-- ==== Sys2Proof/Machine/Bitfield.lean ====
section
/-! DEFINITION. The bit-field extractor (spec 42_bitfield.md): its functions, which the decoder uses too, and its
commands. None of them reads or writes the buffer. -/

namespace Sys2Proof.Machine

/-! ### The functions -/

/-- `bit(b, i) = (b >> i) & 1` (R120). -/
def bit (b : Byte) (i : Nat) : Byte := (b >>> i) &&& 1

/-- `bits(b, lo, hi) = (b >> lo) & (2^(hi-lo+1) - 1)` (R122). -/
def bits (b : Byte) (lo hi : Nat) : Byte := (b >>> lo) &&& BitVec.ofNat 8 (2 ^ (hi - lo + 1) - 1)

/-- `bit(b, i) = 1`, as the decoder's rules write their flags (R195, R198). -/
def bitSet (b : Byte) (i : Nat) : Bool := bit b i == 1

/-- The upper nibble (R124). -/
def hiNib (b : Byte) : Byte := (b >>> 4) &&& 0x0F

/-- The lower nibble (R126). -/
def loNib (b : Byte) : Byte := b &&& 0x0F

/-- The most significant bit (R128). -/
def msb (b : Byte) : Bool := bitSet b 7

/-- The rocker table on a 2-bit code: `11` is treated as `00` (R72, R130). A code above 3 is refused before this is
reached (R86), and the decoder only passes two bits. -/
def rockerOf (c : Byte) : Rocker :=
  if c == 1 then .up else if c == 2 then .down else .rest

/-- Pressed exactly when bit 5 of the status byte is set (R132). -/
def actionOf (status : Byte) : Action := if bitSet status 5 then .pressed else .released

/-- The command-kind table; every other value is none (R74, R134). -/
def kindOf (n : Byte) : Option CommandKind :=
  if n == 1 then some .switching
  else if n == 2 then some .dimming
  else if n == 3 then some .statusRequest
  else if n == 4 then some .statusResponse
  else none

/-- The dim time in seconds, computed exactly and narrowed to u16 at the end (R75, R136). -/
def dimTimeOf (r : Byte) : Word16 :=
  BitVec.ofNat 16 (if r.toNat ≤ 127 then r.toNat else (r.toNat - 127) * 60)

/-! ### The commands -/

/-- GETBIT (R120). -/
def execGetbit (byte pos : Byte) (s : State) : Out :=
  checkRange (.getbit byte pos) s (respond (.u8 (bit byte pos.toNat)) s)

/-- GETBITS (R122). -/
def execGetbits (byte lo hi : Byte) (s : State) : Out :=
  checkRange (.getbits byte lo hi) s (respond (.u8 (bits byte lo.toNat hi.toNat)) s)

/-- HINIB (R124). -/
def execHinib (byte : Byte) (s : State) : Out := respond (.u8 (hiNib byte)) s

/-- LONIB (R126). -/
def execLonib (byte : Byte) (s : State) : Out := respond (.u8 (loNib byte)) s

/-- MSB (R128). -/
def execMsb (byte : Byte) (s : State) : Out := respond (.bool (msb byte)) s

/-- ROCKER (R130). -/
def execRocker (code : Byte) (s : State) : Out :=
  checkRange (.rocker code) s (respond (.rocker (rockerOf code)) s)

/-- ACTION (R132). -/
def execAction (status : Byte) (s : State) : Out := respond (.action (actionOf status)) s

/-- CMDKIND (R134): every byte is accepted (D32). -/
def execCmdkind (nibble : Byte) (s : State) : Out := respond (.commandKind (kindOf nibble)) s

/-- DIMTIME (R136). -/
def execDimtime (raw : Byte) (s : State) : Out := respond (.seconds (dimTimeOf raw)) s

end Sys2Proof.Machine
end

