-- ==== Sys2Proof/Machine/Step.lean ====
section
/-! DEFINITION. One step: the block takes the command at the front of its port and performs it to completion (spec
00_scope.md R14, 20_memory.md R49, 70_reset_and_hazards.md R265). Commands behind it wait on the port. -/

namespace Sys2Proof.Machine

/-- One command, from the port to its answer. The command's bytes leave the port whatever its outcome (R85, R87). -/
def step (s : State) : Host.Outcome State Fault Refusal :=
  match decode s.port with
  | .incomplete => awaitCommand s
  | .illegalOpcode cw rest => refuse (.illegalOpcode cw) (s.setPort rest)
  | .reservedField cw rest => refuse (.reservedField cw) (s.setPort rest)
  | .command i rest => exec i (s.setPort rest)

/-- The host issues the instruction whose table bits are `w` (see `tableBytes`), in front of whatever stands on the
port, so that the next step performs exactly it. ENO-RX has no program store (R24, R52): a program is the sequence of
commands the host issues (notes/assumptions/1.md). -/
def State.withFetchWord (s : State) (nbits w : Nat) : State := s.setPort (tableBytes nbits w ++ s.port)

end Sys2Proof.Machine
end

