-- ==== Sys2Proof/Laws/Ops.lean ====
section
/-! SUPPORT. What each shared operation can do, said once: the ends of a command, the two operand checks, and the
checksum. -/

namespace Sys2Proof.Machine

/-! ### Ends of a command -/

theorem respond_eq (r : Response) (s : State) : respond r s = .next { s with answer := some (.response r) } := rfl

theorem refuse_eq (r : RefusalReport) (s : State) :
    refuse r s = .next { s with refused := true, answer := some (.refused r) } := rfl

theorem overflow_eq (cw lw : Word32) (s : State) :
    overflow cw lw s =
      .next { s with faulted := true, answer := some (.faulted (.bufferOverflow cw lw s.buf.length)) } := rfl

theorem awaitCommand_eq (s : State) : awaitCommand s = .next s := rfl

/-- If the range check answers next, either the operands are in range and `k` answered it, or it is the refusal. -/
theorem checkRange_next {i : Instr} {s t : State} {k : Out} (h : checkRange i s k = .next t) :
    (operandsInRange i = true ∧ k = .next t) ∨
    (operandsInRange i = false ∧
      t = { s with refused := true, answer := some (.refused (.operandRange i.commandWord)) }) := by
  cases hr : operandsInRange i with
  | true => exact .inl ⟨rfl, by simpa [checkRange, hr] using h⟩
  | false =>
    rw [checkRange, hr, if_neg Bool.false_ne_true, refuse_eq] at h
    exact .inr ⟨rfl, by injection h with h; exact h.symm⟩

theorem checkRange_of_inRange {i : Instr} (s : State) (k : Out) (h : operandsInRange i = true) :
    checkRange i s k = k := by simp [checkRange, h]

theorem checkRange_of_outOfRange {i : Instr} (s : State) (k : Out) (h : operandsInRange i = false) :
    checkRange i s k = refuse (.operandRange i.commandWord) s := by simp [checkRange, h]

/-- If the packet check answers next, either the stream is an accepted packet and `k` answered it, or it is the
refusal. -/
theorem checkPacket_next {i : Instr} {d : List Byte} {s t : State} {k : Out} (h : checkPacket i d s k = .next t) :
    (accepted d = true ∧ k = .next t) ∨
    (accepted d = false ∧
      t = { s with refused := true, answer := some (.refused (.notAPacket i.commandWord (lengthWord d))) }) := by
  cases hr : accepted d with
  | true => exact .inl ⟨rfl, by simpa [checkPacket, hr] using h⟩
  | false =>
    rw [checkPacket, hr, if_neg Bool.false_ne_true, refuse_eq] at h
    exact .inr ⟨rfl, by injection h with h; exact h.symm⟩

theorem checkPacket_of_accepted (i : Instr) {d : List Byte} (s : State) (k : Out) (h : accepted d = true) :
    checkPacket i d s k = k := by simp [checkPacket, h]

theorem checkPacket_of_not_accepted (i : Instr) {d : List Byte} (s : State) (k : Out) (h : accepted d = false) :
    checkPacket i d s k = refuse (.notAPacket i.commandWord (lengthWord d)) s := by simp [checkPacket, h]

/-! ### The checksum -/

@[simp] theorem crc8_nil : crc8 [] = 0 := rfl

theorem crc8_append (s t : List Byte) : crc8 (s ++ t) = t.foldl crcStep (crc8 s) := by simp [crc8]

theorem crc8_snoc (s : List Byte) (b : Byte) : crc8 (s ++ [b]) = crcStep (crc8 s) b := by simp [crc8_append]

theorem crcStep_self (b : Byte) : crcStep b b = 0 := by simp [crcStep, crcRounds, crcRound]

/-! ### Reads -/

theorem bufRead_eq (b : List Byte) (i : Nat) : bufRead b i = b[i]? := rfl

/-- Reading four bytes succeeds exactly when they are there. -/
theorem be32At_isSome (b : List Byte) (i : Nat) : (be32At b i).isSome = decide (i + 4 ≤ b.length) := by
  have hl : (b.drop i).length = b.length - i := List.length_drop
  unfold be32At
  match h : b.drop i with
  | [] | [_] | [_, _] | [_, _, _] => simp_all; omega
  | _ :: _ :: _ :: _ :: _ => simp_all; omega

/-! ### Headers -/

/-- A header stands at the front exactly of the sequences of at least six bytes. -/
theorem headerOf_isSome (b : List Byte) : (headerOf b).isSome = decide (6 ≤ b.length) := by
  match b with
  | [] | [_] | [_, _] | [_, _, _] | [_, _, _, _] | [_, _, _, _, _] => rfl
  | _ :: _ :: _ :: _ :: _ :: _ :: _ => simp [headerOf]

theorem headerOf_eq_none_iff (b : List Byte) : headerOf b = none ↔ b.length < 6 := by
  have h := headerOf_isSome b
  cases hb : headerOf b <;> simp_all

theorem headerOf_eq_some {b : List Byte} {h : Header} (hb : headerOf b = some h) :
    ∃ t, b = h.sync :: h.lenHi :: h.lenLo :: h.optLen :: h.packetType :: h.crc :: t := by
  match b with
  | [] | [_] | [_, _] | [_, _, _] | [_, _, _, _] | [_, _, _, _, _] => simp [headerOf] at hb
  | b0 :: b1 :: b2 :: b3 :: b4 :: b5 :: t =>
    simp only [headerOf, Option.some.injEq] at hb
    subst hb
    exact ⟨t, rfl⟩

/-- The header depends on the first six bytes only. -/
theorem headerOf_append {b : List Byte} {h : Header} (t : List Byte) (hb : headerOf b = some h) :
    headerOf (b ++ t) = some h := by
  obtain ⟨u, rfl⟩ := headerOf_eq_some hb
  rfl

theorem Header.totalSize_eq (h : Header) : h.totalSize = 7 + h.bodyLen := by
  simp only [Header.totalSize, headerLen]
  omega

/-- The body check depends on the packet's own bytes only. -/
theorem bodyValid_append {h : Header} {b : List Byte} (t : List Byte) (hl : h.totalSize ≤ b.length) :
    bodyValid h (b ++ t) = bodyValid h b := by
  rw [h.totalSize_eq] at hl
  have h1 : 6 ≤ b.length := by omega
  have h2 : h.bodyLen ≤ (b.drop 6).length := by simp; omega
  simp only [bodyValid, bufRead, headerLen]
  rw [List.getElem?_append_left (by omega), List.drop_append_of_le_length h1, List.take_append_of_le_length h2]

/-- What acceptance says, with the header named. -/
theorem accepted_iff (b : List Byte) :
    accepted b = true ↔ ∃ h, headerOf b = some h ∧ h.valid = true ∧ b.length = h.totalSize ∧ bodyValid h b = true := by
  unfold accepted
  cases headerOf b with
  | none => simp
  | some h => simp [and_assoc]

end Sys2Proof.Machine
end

******************************

## Exercise requirements
Please output the lines of the listing above that fall in the stretch from the one with "lo) & (2^(hi-lo+1)" through the one with "else if n == 2 then some .dimming", exactly and only those.

## Answer area
/-- `bits(b, lo, hi) = (b >> lo) & (2^(hi-lo+1) - 1)` (R122). -/
def bits (b : Byte) (lo hi : Nat) : Byte := (b >>> lo) &&& BitVec.ofNat 8 (2 ^ (hi - lo + 1) - 1)

/-- `bit(b, i) = 1`, as the decoder's rules write their flags (R195, R198). -/
def bitSet (b : Byte) (i : Nat) : Bool := bit b i == 1

/-- The upper nibble (R124). -/
def hiNib (b : Byte) : Byte := (b >>> 4) &&& 0x0F

/-- The lower nibble (R126). -/
def loNib (b : Byte) : Byte := b &&& 0x0F

/-- The most significant bit (R128). -/
def msb (b : Byte) : Bool := bitSet b 7

/-- The rocker table on a 2-bit code: `11` is treated as `00` (R72, R130). A code above 3 is refused before this is
reached (R86), and the decoder only passes two bits. -/
def rockerOf (c : Byte) : Rocker :=
  if c == 1 then .up else if c == 2 then .down else .rest

/-- Pressed exactly when bit 5 of the status byte is set (R132). -/
def actionOf (status : Byte) : Action := if bitSet status 5 then .pressed else .released

/-- The command-kind table; every other value is none (R74, R134). -/
def kindOf (n : Byte) : Option CommandKind :=
  if n == 1 then some .switching
  else if n == 2 then some .dimming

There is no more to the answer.